_Action item_
Skip all lines in the entries below that come before the one containing "the address and". Repeat that line and the rest exactly.

_Exercise inputs_

-- ==== Sys2Proof/Syntax.lean ====
section
/-! DEFINITION. The steps of the machine: one constructor of `Instr` for each row of the opcode table (R158-R183 for
the lanes; the events of the other chapters). Fields hold the encoded numbers; `WellFormed` says which are allowed. -/

namespace Sys2Proof

/-- Format R of the A and S streams (R165). -/
structure RFmt where
  d : Nat
  a : Nat
  b : Nat
  ng : Nat
  fn : Nat
  g : Nat
  ta : Nat
  tb : Nat
  deriving DecidableEq, Repr, Inhabited

/-- Format I. -/
structure IFmt where
  d : Nat
  a : Nat
  imm : Nat
  ta : Nat
  deriving DecidableEq, Repr, Inhabited

/-- Format IC. -/
structure ICFmt where
  kd : Nat
  cond : Nat
  a : Nat
  imm : Nat
  ta : Nat
  deriving DecidableEq, Repr, Inhabited

/-- Format U; bit K is the constructor (`limm` or `limmK`). -/
structure UFmt where
  d : Nat
  hw : Nat
  rsv : Nat
  imm : Nat
  deriving DecidableEq, Repr, Inhabited

/-- Format B. -/
structure BFmt where
  g : Nat
  n : Nat
  lane : Nat
  disp : Nat
  deriving DecidableEq, Repr, Inhabited

/-- Format M (loads and stores). -/
structure MemFmt where
  d : Nat
  a : Nat
  sz : Nat
  sx : Nat
  off : Nat
  td : Nat
  ta : Nat
  deriving DecidableEq, Repr, Inhabited

/-- Format Q. -/
structure QFmt where
  reg : Nat
  q : Nat
  h : Nat
  t : Nat
  rsv : Nat
  ng : Nat
  mf : Nat
  kp : Nat
  g : Nat
  tr : Nat
  rsv0 : Nat
  deriving DecidableEq, Repr, Inhabited

/-- Format P (`LOOP`). -/
structure PFmt where
  l : Nat
  a : Nat
  ta : Nat
  elane : Nat
  len : Nat
  deriving DecidableEq, Repr, Inhabited

/-- Format PQ (`LOOPQ`). -/
structure PQFmt where
  l : Nat
  q : Nat
  elane : Nat
  len : Nat
  deriving DecidableEq, Repr, Inhabited

/-- The two words of a V instruction (R168-R172). -/
structure VFmt where
  tok : Nat
  d : Nat
  mg : Nat
  rm : Nat
  fmt : Nat
  a : Nat
  b : Nat
  c : Nat
  deriving DecidableEq, Repr, Inhabited

/-- The M format (R181, R272). -/
structure StrokeFmt where
  tok : Nat
  arr : Nat
  x : Nat
  q : Nat
  f : Nat
  p : Nat
  h : Nat
  deriving DecidableEq, Repr, Inhabited

/-- The L and W format (R181, R324). -/
structure LWFmt where
  tok : Nat
  s : Nat
  q : Nat
  d : Nat
  b : Nat
  deriving DecidableEq, Repr, Inhabited

/-- An engine command lane (R173). -/
structure LaneFmt where
  a : Nat
  b : Nat
  d : Nat
  ver : Nat
  fn : Nat
  rsv : Nat
  ta : Nat
  tb : Nat
  deriving DecidableEq, Repr, Inhabited

/-- Whose scalar registers an arrival or a wake concerns: a cox thread's, or those of a crew's sequencer half. -/
inductive Owner where
  | thread (t : Nat)
  | crew (c : Nat)
  deriving DecidableEq, Repr, Inhabited

/-- What a read of a memory sector finds (R465, R467-R469). -/
inductive Upset where
  | clean
  | corrected
  | transient
  | lasting
  deriving DecidableEq, Repr, Inhabited

/-- Where the graph sequencer places a ready entry; the choices R438 leaves unspecified are operands. -/
structure Placement where
  part : Nat
  index : Nat
  cluster : Nat
  thread : Nat
  deriving DecidableEq, Repr, Inhabited

/-- One component of a shuffle header flit: name (SHID, SRC, BLK) and length (R398). -/
structure Comp where
  shid : Nat
  len : Nat
  src : Nat
  blk : Nat
  deriving DecidableEq, Repr, Inhabited

/-- A shuffle packet (R397-R399). -/
structure Packet where
  pkind : Nat
  sender : Nat
  dmask : Nat
  comps : List Comp
  payload : List Byte
  deriving DecidableEq, Repr, Inhabited

/-- An active message of a gang (R376, R380, R381): the sending package, the receiving context, the leader's context and
identifier of the gang, the member's rank and the number of members, the status it carries, the leader's tenant, the
launch record, and the crews a report counts; `seq` is its sender's sequence number. -/
structure GangMsg where
  sender : Nat
  seq : Nat := 0
  ctx : Nat
  lctx : Nat
  gangId : Nat
  rank : Nat
  nmem : Nat
  status : Nat
  tenant : Option Nat
  record : List Byte
  count : Nat
  events : Nat
  deriving DecidableEq, Repr, Inhabited

/-- A completion report (R371, R381): a crew's, by its place among those on their way, or a gang member's. -/
inductive ReportMsg where
  | crew (index : Nat)
  | member (msg : GangMsg)
  deriving DecidableEq, Repr, Inhabited

/-- What a signed image holds (R497). -/
inductive ImageKind where
  | firmware
  | identity
  | attestation
  deriving DecidableEq, Repr, Inhabited

/-- A signed image as the mailbox receives it (R497): its bytes, and its RSA-3072 and SLH-DSA-SHA2-192s signatures. -/
structure FirmwareImage where
  kind : ImageKind := .firmware
  bytes : List Byte
  rsa : List Byte
  slh : List Byte
  deriving DecidableEq, Repr, Inhabited

/-- Where a host access goes (R493, R498): a physical address, which device memory, the launch window and above them host memory
take up, an offset in BAR0, or the size register of a CXL DVSEC range. -/
inductive HostAddr where
  | memory (addr : Nat)
  | bar0 (offset : Nat)
  | dvsec (range : Nat)
  deriving DecidableEq, Repr, Inhabited

/-- What an engine request does at its home port (R120, R312, R317, R318). -/
inductive PortAct where
  /-- an ACCW: its code 0x10 to 0x1C, `.w`, the expected value of CAS, and the operand -/
  | acc (code : Nat) (narrow : Bool) (expected v : Nat)
  /-- the add of a CSIG -/
  | signal (n : Nat)
  /-- an accumulate element of SCAT in free mode: format, OP and operand -/
  | element (efmt op v : Nat)
  /-- an accumulate of an ordered epoch: EPID, NSRC, its sequence in the epoch, format, OP and operand -/
  | hold (epid nsrc seq efmt op v : Nat)
  /-- the close of an ordered epoch -/
  | close (epid nsrc : Nat)
  deriving DecidableEq, Repr, Inhabited

/-- An engine request at a port of this package (R313), and the source package where that is another one, with the address and
what is asked there. -/
structure PortReq where
  port : Nat
  pkg : Option Nat := none
  pa : Nat := 0
  act : PortAct := .signal 0
  deriving DecidableEq, Repr, Inhabited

_Your response_
/-- An engine request at a port of this package (R313), and the source package where that is another one, with the address and
what is asked there. -/
structure PortReq where
  port : Nat
  pkg : Option Nat := none
  pa : Nat := 0
  act : PortAct := .signal 0
  deriving DecidableEq, Repr, Inhabited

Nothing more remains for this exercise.